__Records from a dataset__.
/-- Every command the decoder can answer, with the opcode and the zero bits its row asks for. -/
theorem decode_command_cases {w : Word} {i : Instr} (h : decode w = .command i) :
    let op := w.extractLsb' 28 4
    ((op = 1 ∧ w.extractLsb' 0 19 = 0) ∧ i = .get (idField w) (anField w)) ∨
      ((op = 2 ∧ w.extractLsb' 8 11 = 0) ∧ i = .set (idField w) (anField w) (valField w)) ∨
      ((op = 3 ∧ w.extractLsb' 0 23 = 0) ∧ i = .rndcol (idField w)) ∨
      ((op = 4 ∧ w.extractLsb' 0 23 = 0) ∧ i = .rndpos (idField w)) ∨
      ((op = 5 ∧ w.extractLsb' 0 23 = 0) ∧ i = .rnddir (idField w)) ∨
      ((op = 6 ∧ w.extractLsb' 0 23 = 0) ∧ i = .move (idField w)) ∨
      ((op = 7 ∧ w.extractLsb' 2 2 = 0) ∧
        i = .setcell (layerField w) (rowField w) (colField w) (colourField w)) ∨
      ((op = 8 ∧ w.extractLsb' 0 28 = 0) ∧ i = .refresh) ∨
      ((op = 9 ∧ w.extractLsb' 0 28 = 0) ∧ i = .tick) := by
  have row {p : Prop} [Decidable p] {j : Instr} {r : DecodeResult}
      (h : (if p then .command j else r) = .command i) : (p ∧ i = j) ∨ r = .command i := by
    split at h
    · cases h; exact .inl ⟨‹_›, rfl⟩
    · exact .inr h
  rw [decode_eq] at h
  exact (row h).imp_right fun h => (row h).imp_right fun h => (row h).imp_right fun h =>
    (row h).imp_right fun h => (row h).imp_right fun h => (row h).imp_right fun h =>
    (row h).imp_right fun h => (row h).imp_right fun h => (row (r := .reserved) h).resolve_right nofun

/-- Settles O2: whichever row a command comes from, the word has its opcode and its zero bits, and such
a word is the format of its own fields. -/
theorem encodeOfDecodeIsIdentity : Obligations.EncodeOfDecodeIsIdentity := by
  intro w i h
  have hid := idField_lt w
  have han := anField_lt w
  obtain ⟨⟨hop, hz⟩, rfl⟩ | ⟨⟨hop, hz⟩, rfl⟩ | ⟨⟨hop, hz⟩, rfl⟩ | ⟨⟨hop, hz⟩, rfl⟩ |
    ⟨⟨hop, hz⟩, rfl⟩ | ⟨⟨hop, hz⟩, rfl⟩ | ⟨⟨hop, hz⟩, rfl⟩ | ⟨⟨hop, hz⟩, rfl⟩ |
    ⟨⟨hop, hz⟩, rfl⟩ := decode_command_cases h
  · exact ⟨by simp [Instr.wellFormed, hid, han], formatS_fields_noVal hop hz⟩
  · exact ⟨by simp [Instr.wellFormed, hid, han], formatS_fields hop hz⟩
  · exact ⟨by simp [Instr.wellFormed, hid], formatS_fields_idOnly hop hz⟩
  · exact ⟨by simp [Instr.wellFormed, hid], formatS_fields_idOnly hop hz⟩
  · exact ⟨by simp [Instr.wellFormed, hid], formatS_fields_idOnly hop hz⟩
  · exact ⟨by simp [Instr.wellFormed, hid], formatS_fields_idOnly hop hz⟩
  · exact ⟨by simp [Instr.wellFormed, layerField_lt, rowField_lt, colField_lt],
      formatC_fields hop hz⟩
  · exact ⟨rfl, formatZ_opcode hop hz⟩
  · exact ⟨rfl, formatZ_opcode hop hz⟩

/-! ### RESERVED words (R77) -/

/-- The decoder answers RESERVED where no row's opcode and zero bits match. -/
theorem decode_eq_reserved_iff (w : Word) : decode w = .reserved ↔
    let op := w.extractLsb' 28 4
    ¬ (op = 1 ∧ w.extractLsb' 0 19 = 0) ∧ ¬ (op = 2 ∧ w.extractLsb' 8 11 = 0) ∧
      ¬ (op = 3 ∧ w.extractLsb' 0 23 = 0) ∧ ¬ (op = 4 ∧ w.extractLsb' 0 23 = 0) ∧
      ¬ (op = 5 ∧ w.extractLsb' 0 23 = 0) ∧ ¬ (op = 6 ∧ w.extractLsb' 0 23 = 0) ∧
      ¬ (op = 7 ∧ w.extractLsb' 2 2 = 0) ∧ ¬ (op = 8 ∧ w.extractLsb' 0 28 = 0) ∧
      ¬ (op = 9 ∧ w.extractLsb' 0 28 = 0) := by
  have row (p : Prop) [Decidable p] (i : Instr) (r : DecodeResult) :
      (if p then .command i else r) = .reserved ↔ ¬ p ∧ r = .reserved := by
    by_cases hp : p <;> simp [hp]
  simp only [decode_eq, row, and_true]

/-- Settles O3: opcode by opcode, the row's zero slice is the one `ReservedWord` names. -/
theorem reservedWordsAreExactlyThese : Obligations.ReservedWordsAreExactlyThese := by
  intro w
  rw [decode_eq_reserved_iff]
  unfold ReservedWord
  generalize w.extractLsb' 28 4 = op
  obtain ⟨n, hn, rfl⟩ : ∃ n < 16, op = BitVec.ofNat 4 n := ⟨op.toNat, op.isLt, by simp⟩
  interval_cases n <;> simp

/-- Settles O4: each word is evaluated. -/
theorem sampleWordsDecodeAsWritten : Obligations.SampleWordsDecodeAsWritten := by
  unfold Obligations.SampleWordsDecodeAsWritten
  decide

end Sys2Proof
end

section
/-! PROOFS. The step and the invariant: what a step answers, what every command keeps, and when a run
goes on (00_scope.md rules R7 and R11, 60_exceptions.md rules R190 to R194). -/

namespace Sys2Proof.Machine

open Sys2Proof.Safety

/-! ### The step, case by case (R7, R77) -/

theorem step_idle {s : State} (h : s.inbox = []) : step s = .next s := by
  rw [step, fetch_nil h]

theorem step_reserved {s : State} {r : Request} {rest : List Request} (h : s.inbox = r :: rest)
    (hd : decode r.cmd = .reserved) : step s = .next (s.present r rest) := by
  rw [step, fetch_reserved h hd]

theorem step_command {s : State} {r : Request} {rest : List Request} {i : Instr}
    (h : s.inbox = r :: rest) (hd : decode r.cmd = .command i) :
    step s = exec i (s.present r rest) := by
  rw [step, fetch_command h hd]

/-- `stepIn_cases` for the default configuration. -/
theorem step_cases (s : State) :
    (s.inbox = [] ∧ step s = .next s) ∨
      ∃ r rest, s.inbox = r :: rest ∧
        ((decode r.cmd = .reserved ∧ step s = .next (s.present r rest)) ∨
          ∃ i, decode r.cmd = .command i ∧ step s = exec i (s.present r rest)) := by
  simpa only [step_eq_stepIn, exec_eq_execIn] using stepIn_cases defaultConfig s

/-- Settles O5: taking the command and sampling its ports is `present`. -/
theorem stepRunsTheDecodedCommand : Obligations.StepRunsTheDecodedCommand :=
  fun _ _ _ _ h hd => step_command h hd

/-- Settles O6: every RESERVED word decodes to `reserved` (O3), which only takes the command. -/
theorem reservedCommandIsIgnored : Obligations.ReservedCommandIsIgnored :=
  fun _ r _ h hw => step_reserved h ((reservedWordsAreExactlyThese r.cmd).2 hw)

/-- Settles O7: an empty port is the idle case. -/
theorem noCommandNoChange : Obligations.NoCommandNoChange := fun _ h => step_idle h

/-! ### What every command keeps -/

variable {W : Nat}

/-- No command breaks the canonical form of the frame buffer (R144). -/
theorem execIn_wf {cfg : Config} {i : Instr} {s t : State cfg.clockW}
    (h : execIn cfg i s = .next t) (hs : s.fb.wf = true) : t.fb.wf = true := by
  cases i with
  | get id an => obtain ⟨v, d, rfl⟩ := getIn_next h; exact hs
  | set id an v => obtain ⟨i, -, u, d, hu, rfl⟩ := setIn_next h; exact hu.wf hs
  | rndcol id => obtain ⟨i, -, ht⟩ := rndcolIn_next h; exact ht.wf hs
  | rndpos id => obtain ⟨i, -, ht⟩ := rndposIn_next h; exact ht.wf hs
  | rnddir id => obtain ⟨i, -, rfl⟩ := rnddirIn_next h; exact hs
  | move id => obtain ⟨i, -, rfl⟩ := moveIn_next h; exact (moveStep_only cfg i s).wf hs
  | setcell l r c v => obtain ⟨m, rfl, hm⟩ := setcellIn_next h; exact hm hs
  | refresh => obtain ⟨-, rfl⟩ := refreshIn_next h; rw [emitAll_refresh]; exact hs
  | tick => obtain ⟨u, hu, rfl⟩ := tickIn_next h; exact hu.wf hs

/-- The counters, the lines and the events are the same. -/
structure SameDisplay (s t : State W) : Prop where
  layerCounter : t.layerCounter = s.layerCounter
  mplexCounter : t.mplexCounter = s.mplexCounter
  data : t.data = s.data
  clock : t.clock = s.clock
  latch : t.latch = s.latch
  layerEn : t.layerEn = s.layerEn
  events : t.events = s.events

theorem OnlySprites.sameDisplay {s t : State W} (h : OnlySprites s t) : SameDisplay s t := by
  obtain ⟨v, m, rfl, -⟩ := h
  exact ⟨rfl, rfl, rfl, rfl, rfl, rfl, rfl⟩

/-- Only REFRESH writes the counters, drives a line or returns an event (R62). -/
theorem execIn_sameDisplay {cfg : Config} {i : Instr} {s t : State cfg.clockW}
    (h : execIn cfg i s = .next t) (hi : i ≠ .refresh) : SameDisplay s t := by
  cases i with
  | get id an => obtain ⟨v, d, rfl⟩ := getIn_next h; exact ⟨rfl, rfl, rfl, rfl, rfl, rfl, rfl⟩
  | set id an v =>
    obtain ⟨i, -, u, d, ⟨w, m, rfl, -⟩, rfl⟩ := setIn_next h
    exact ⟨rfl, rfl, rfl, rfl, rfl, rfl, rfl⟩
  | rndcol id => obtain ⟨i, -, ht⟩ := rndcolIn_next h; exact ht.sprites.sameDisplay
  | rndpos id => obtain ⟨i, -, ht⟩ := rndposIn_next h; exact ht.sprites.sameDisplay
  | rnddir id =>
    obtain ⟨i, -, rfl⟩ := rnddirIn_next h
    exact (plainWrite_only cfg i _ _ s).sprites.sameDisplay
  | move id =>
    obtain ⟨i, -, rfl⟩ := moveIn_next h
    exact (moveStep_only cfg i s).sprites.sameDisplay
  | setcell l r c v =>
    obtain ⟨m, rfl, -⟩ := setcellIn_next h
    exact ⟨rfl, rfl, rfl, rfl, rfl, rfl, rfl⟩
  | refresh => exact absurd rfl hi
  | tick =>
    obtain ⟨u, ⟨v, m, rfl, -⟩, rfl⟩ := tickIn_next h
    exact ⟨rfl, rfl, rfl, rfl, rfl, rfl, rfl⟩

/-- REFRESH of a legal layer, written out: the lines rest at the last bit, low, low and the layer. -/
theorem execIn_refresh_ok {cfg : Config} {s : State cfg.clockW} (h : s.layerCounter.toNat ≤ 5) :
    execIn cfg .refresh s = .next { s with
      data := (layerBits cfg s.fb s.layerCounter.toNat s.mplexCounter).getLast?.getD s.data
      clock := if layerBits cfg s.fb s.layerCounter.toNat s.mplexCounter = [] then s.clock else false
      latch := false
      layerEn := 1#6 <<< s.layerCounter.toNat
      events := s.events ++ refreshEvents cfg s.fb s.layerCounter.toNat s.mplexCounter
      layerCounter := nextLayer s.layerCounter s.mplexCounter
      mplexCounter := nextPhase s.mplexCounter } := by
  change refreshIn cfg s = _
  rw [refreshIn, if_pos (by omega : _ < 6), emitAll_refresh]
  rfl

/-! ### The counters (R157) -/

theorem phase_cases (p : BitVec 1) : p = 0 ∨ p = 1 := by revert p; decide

__Assigned task__. In how many lines of the records does the string "false" occur? Answer with the number alone.

__Response to this task__. 2